Exercise prompt:
Scan the records for the string "decide"; copy each line where it occurs.

(Collected data entries)
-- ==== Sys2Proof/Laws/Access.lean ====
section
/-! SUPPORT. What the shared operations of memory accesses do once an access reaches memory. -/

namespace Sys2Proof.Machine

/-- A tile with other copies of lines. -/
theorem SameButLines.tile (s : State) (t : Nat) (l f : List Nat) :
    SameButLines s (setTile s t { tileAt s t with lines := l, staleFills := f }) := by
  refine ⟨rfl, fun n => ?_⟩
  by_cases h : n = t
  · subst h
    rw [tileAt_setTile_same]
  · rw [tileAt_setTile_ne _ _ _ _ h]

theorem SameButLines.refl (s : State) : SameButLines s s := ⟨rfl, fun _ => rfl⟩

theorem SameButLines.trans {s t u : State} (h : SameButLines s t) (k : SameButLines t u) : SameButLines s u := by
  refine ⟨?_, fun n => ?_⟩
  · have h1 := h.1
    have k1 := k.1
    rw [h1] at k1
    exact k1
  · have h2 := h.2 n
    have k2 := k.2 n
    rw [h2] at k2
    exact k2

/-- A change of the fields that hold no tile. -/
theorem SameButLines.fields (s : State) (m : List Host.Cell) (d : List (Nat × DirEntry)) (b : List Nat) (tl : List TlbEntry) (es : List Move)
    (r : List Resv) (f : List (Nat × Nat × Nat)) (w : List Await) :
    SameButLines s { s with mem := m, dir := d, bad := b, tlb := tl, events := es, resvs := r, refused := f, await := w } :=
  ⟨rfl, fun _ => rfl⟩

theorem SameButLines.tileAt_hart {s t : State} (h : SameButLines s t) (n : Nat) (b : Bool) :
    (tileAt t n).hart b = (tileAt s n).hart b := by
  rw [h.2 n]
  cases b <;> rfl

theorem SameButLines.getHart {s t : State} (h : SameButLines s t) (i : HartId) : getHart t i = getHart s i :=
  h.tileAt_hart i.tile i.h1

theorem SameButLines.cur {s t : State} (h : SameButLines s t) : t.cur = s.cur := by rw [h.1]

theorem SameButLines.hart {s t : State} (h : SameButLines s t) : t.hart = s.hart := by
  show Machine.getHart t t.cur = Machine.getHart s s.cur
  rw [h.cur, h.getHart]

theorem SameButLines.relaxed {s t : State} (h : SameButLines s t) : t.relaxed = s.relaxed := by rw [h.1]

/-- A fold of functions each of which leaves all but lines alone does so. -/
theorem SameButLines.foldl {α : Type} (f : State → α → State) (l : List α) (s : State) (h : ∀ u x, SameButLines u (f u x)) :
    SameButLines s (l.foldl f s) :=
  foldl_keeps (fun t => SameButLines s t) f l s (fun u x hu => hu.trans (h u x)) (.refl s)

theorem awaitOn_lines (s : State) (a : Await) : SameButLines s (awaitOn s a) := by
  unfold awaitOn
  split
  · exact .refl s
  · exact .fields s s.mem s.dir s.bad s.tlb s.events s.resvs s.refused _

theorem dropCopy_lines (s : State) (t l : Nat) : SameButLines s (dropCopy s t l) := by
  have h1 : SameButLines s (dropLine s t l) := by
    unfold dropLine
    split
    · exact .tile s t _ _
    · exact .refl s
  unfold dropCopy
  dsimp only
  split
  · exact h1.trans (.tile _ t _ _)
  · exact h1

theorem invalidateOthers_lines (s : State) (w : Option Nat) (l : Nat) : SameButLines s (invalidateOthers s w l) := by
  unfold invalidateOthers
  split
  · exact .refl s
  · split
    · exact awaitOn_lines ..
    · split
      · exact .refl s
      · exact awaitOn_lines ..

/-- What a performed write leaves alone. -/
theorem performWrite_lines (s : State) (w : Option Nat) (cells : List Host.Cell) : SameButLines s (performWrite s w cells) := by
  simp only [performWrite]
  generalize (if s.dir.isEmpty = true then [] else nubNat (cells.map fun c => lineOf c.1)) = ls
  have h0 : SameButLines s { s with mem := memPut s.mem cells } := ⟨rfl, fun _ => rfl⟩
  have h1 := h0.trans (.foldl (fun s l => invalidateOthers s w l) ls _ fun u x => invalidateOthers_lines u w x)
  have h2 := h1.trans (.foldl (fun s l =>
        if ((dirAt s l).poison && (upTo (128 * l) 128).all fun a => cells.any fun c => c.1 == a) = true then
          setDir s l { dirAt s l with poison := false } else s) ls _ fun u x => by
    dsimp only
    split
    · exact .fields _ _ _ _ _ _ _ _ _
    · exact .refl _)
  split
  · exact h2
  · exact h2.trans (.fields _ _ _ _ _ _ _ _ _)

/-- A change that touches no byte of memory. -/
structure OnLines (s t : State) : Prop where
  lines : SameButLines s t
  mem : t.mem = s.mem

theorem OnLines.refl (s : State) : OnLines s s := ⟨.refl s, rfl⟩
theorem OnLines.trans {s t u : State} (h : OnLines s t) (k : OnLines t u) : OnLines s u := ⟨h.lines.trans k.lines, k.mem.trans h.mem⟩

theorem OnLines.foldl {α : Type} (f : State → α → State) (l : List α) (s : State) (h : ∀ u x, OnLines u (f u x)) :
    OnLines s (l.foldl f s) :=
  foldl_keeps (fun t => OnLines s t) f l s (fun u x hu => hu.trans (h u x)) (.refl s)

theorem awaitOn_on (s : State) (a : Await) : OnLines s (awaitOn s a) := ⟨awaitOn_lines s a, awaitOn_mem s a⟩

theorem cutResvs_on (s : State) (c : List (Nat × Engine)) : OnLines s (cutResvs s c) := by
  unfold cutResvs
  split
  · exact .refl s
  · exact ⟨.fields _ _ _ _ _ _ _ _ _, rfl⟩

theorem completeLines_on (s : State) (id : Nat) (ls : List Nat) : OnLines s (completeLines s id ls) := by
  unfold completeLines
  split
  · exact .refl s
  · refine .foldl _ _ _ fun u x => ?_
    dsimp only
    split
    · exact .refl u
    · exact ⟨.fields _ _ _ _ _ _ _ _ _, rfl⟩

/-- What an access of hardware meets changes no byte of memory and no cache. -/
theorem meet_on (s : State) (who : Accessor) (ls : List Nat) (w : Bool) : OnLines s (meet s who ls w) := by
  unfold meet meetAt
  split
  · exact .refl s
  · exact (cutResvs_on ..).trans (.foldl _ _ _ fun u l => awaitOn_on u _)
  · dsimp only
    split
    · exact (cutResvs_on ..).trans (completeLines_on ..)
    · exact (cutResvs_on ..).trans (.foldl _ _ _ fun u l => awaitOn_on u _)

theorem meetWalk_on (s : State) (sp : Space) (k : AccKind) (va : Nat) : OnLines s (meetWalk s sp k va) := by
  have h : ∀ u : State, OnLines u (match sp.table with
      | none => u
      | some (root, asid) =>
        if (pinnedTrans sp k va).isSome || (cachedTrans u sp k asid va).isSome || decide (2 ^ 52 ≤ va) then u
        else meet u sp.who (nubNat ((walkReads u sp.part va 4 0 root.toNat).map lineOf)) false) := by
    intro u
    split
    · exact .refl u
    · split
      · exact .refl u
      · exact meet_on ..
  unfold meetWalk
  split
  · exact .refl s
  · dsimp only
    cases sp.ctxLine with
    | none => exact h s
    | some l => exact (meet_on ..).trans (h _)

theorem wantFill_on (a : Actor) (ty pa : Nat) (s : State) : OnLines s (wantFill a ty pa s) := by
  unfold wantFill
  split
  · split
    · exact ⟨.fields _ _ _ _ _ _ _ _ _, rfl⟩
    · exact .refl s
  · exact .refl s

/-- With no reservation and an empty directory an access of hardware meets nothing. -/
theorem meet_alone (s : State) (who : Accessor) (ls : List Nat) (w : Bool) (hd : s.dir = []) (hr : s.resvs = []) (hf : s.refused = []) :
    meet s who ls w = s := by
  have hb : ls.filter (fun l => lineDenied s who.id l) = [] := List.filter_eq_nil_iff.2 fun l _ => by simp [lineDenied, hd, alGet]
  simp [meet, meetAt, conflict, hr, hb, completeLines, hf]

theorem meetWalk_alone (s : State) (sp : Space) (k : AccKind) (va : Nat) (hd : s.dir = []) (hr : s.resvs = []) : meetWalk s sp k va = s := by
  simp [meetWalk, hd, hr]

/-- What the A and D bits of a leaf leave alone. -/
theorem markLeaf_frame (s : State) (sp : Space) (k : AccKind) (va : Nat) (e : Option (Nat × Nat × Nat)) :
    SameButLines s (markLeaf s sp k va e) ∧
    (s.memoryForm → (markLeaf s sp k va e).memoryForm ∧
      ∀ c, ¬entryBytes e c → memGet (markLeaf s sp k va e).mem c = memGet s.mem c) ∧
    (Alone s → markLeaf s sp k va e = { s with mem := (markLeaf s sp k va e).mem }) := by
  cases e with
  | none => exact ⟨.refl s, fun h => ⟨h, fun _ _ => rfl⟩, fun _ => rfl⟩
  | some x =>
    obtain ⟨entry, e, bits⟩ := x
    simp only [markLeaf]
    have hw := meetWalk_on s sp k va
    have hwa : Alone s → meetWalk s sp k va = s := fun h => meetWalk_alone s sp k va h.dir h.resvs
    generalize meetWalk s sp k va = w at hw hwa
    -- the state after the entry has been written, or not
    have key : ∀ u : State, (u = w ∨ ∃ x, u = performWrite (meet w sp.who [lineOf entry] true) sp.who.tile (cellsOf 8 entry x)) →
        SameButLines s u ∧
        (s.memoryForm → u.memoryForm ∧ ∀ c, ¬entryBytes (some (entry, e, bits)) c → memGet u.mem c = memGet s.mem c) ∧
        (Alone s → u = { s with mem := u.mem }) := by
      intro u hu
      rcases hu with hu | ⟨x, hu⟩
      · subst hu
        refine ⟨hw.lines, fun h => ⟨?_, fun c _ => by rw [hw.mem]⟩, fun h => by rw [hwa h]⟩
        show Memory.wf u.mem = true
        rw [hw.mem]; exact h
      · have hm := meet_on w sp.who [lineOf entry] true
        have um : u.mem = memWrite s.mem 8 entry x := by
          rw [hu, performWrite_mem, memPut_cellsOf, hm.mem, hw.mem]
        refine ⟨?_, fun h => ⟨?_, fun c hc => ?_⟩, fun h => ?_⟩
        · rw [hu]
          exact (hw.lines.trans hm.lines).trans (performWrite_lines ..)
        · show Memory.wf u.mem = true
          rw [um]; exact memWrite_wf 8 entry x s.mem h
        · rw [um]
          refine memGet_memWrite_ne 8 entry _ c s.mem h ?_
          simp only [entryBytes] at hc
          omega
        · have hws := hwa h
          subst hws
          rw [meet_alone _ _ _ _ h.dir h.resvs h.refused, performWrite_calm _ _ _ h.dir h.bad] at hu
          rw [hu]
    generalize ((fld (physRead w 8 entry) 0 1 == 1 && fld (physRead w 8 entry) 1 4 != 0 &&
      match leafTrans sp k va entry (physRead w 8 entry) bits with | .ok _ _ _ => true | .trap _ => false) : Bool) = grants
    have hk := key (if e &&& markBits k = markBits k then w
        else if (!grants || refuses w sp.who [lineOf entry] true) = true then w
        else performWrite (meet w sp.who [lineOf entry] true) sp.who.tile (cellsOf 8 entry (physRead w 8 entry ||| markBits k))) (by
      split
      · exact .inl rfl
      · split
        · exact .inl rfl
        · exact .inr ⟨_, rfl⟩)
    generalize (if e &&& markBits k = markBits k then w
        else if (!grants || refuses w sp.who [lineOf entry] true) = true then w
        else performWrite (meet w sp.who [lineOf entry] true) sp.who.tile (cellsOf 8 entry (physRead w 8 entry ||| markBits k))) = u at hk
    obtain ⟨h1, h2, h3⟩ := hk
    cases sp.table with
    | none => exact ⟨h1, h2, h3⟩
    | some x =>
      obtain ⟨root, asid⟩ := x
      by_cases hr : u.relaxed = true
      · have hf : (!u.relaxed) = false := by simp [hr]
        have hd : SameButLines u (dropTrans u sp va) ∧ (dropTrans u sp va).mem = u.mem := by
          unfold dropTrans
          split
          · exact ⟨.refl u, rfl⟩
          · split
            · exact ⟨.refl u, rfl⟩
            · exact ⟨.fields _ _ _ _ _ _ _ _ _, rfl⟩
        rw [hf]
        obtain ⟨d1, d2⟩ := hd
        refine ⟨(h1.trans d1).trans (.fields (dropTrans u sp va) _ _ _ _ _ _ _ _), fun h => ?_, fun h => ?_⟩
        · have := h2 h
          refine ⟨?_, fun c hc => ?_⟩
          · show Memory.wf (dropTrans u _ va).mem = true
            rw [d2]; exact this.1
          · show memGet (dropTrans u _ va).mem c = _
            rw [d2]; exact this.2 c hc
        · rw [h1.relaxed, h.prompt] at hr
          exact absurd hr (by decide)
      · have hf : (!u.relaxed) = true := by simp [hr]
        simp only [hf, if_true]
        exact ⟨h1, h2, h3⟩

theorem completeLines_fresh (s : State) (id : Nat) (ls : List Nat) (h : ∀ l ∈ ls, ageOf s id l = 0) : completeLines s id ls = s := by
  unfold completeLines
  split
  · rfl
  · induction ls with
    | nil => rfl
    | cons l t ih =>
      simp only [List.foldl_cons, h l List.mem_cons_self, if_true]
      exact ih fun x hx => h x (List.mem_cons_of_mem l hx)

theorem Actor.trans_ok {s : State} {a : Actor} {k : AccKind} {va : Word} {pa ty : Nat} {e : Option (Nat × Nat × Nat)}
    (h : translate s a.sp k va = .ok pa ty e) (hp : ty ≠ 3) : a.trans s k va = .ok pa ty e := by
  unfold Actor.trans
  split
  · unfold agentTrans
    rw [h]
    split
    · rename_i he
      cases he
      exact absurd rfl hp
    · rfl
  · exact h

Response to this exercise:
        if (pinnedTrans sp k va).isSome || (cachedTrans u sp k asid va).isSome || decide (2 ^ 52 ≤ va) then u
          exact absurd hr (by decide)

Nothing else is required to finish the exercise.